Corte di Cassazione, III civile, ordinanza 1 settembre 2026, n. 24916

La Terza Sezione civile della Corte di cassazione ha accolto i primi tre motivi del ricorso proposto dai familiari di un paziente deceduto dopo avere contratto un’infezione durante un ricovero ospedaliero.

La Corte ha cassato la sentenza della Corte d’appello dell’Aquila n. 1226/2023 e ha rinviato la causa alla stessa Corte, in diversa composizione, anche per la regolazione delle spese del giudizio di legittimità.

La pronuncia ribadisce che, in materia di infezioni nosocomiali, il solo verificarsi dell’infezione non determina automaticamente la responsabilità della struttura sanitaria. Una volta provata, anche per presunzioni, l’origine ospedaliera dell’infezione, la struttura deve tuttavia dimostrare di avere adottato le cautele previste dalla normativa e dalle legesartis e di avere applicato i protocolli di prevenzione nel caso concreto.

Il caso esaminato

Il paziente era stato ricoverato il 27 ottobre 2013 presso un ospedale del capoluogo abruzzese in seguito a una caduta accidentale, che gli aveva provocato una frattura sottocapitata del femore destro. Il 30 ottobre era stato sottoposto a intervento chirurgico e il 7 novembre era stato dimesso.

L’11 novembre era stato nuovamente ricoverato per vomito caffeano. Nel corso del secondo ricovero, un esame urinocolturale aveva rilevato un’infezione delle vie urinarie da Serratiamarcescens, resistente a diversi antibiotici. Nonostante la terapia mirata, il paziente era deceduto il 24 novembre 2013 per sepsi, infezione delle vie urinarie, cardiopatia ipertensiva e sindrome da immobilizzazione.

I familiari avevano agito contro l’Azienda sanitaria locale, chiedendo il risarcimento dei danni patrimoniali e non patrimoniali subiti iure proprio e iure hereditario.

La consulenza tecnica d’ufficio aveva rilevato che l’ASL non aveva dimostrato di avere adottato tutte le misure necessarie a prevenire o ridurre al minimo il rischio di infezioni nosocomiali, indicate dalla legge e dalle linee guida internazionali. Il consulente aveva inoltre evidenziato criticità nella dimissione del 7 novembre, quando il paziente, pur non presentando febbre, aveva un quadro leucocitario instabile e in tendenziale crescita.

Secondo i chiarimenti resi dal CTU, se il paziente non avesse contratto l’infezione, con alta probabilità avrebbe avuto una fisiologica sopravvivenza.

Le decisioni di merito

Il Tribunale aveva riconosciuto la responsabilità della struttura soltanto in relazione alla dimissione incauta, ritenendo che essa avesse anticipato il decesso. L’infezione era stata considerata una concausa dell’evento, ma non era stata attribuita a una carenza colposa della struttura.

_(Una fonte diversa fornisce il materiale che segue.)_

theorem State.Clear.of_contexts {S : Fin 8 → Prop} (h : s.Clear x S) (ht : t.engine.contexts = s.engine.contexts) :
    t.Clear x S := by
  unfold State.Clear
  rw [ht]
  exact h

theorem State.Clear.of_put {S : Fin 8 → Prop} {o : Option Pass} (h : s.Clear x S)
    (ht : t.engine.contexts = s.engine.contexts.put c o) (ho : S c → ∀ p, o = some p → p.source ≠ x) :
    t.Clear x S := by
  intro d hd p hp
  rw [ht, Table.get_put] at hp
  split at hp
  · next hc =>
    subst hc
    exact ho hd p hp
  · exact h d hd p hp

theorem State.Clear.endPass {S : Fin 8 → Prop} (h : s.Clear x S) (e : Option (Fin 5)) (c : Fin 8) (r : PassEnd) :
    (s.endPass e c r true).Clear x S :=
  h.of_put (s.endPass_contexts e c r true) fun _ _ hp => absurd hp (by simp)

/-- A prime brings to its context its own pass alone. -/
theorem State.Clear.prime {S : Fin 8 → Prop} (h : s.Clear x S) (e : Option (Fin 5)) (c : Fin 8)
    (hp : S c → p.source ≠ x) : (s.prime e c p).Clear x S := by
  obtain hc | ⟨q, hq, hc⟩ := s.prime_contexts e c p
  · exact h.of_put hc fun _ _ hp => absurd hp (by simp)
  · refine h.of_put hc fun hS r hr => ?_
    obtain rfl := Option.some.inj hr
    rw [(Pass.plan_fields hq).2.1]
    exact hp hS

/-- A source that a request chooses can serve passes (04 R75). -/
theorem State.candidate_ready {k : Candidate} (h : s.judge m k.order = .candidate k.cannon k.source) :
    s.water.state k.source = .ready := by
  obtain ⟨y, g, -, -, -, hch⟩ := State.judge_candidate h
  unfold Water.state
  obtain ⟨b, hb, ha⟩ | ⟨hb, ha⟩ := State.chooseSource_spec hch
  · rw [hb, asBasin_of_val (asSource_isBasin b)]
    exact (State.basinAdmissible_iff.1 ha).2.1
  · rw [hb, asBasin_five]
    exact if_neg (by rw [(State.freshAdmissible_iff.1 ha).2.1]; exact Bool.false_ne_true)

/-- Where the source cannot serve passes no attempt brings a pass that draws from it. -/
theorem State.Clear.attempt {S : Fin 8 → Prop} (h : s.Clear x S) (hx : s.water.state x ≠ .ready)
    (e : Option (Fin 5)) (m : Fin 4) : (s.attempt e m).Clear x S := by
  cases ha : s.available m with
  | false => rwa [State.attempt_of_not_available e ha]
  | true =>
    obtain ⟨c, p, hf, ht⟩ | ht | ⟨c, -, ht⟩ := State.attempt_cases ha e
    · rw [ht]
      exact h.prime e c fun hS => h c hS p (State.firstResumable_spec hf).1
    · rwa [ht]
    · rw [ht]
      obtain ht | ⟨k, y, g, -, hj, -, -, ht⟩ := s.requestAndStart_spec e m c
      · rw [ht]
        exact h.of_contexts (by rw [State.recordReasons_engine])
      · rw [ht]
        refine State.Clear.prime (h.of_contexts ?_) e c fun _ hs => hx (hs ▸ State.candidate_ready hj)
        rw [State.reserve_engine, State.takeOrder_engine, State.recordReasons_engine]

/-- What the end of a command adds to its attempts leaves the engine, the water and the notices. -/
theorem State.commandEnd_parts (s : State) (code : Byte) (a : Answer) :
    (s.commandEnd code a).engine = (s.runAttempts none).engine
      ∧ (s.commandEnd code a).water = (s.runAttempts none).water
      ∧ (s.commandEnd code a).notices = (s.runAttempts none).notices := by
  have he := s.commandEnd_eq code a rfl
  refine ⟨?_, ?_, ?_⟩ <;> rw [he]

variable (K : WaterKept e P) (hbar : ∀ t, P t → t.water.state x ≠ .ready)
include K hbar

theorem WaterKept.runAttempts_clear {S : Fin 8 → Prop} (hs : P s) (h : s.Clear x S) :
    P (s.runAttempts e) ∧ (s.runAttempts e).Clear x S :=
  State.runAttempts_inv (P := fun t => P t ∧ t.Clear x S)
    (fun _ m ht => ⟨K.takeTurn m ht.1, ht.2.of_contexts rfl⟩)
    (fun t m ht => ⟨K.attempt m ht.1, ht.2.attempt (hbar t ht.1) e m⟩) ⟨hs, h⟩

/-- After the ends of the passes on a source that can serve none, none is left on it. -/
theorem WaterKept.endWhere_clear (hs : P s) (r : PassEnd) :
    P (s.endWhere e (Pass.draws x) r) ∧ (s.endWhere e (Pass.draws x) r).Clear x fun _ => True := by
  have key : ∀ l : List (Fin 8), P (s.forEach l (State.endStep e (Pass.draws x) r))
      ∧ (s.forEach l (State.endStep e (Pass.draws x) r)).Clear x fun c => c ∈ l := by
    intro l
    induction l using List.reverseRecOn with
    | nil => exact ⟨hs, fun c hc => absurd hc (by simp)⟩
    | append_singleton l c ih =>
      unfold State.forEach at ih ⊢
      rw [List.foldl_append]
      generalize l.foldl _ s = t at ih
      obtain ⟨hP, hC⟩ := ih
      show P (State.endStep e (Pass.draws x) r t c)
        ∧ (State.endStep e (Pass.draws x) r t c).Clear x fun d => d ∈ l ++ [c]
      obtain ⟨hno, he⟩ | ⟨q, -, -, he⟩ := State.endStep_cases e (Pass.draws x) r t c
      · rw [he]
        refine ⟨hP, fun d hd p hp => ?_⟩
        rcases List.mem_append.1 hd with hd | hd
        · exact hC d hd p hp
        · obtain rfl := List.mem_singleton.1 hd
          exact of_decide_eq_false (hno p hp)
      · rw [he]
        refine K.runAttempts_clear hbar (K.endPass t c r hP) fun d hd p hp => ?_
        rw [State.endPass_contexts, Table.get_put] at hp
        split at hp
        · exact absurd hp (by simp)
        · next hne =>
          rcases List.mem_append.1 hd with hd | hd
          · exact hC d hd p hp
          · exact absurd (List.mem_singleton.1 hd).symm hne
  obtain ⟨h1, h2⟩ := key allContexts
  rw [State.endWhere_eq_forEach]
  exact ⟨h1, fun c _ => h2 c (mem_allContexts c)⟩
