-- ==== Sys2Proof/Machine/Flags.lean ====
section
/-! DEFINITION. The status computations: the codes of `STATUS` (spec/60_exceptions.md R201), of `DETAIL` (R202) and of
`CMPR` (spec/10_state.md R33, spec/44_identifier.md R179). -/

namespace Sys2Proof.Machine

/-- The `STATUS` code of an error kind (spec/60_exceptions.md R201); 0 is success. -/
def Kind.code : Kind → Byte
  | .formatError => 1
  | .rangeError => 2
  | .reservedValueError => 3
  | .entropySourceError => 4
  | .illegalCommand => 5

/-- The `DETAIL` code of a check (spec/60_exceptions.md R202); 0 is NONE. -/
def Check.code : Check → Byte
  | .len => 1
  | .char => 2
  | .overflow => 3
  | .group => 4
  | .tsRange => 5
  | .scopeRange => 6
  | .scopeReserved => 7
  | .illegalCmd => 8

/-- The one kind a check belongs to (spec/60_exceptions.md R202). -/
def Check.kind : Check → Kind
  | .len => .formatError
  | .char => .formatError
  | .overflow => .formatError
  | .group => .formatError
  | .tsRange => .rangeError
  | .scopeRange => .rangeError
  | .scopeReserved => .reservedValueError
  | .illegalCmd => .illegalCommand

/-- The unsigned order of two values as `CMPR` codes it: 0 equal, 1 less, 2 greater (spec/44_identifier.md R179). -/
def orderCode (a b : BitVec 128) : Byte := if a = b then 0 else if a < b then 1 else 2

end Sys2Proof.Machine
end

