-- ==== Sys2Proof/Config.lean ====
section
/-! DEFINITION. What is fixed when the block is built and not written at run time (spec/10_state.md R35): the two
parameters that spec/00_scope.md R8 asks a model to keep as arguments. The values this hardware takes are
`Sys2Proof.Machine.hardware` (Machine/Params.lean). The other rows of R8 are widths and lengths and stand in the types.

The spec leaves no value undefined, so there is no free value here. -/

namespace Sys2Proof

/-- The build's parameters (spec/00_scope.md R8). Every pure function that depends on one takes it as an argument. -/
structure Config where
  /-- `SCOPE_READBACK_REMAP` (spec/42_scope.md R153): whether stored 65535 is read back as public 0. -/
  scopeReadbackRemap : Bool
  /-- `U_ALIAS_VALUE` (spec/30_encoding.md R92): the 5-bit value the letters `U` and `u` decode to. -/
  uAliasValue : BitVec 5
  deriving DecidableEq, Repr

end Sys2Proof
end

La Corte d’appello aveva confermato tale impostazione. Aveva ritenuto provata l’adozione delle misure preventive valorizzando, tra l’altro: le annotazioni relative alla pulizia del sito operatorio; la preparazione del campo sterile con teli monouso; la profilassi antibiotica perioperatoria; un certificato di pulizia e sanificazione del posto letto, eseguita il 4 novembre 2013; la mancata contestazione, da parte degli appellanti, di tale certificato; la circostanza, dedotta dall’ASL, che la percentuale di infezioni dell’ospedale fosse inferiore alla media nazionale.

La Corte di cassazione ha ritenuto insufficiente questo percorso argomentativo, perché la Corte d’appello aveva attribuito al certificato relativo al posto letto un significato dimostrativo più ampio di quello che poteva avere. La documentazione non era stata valutata insieme alle conclusioni del CTU sul quesito integrativo e alle allegazioni relative alla mancata profilassi ambientale.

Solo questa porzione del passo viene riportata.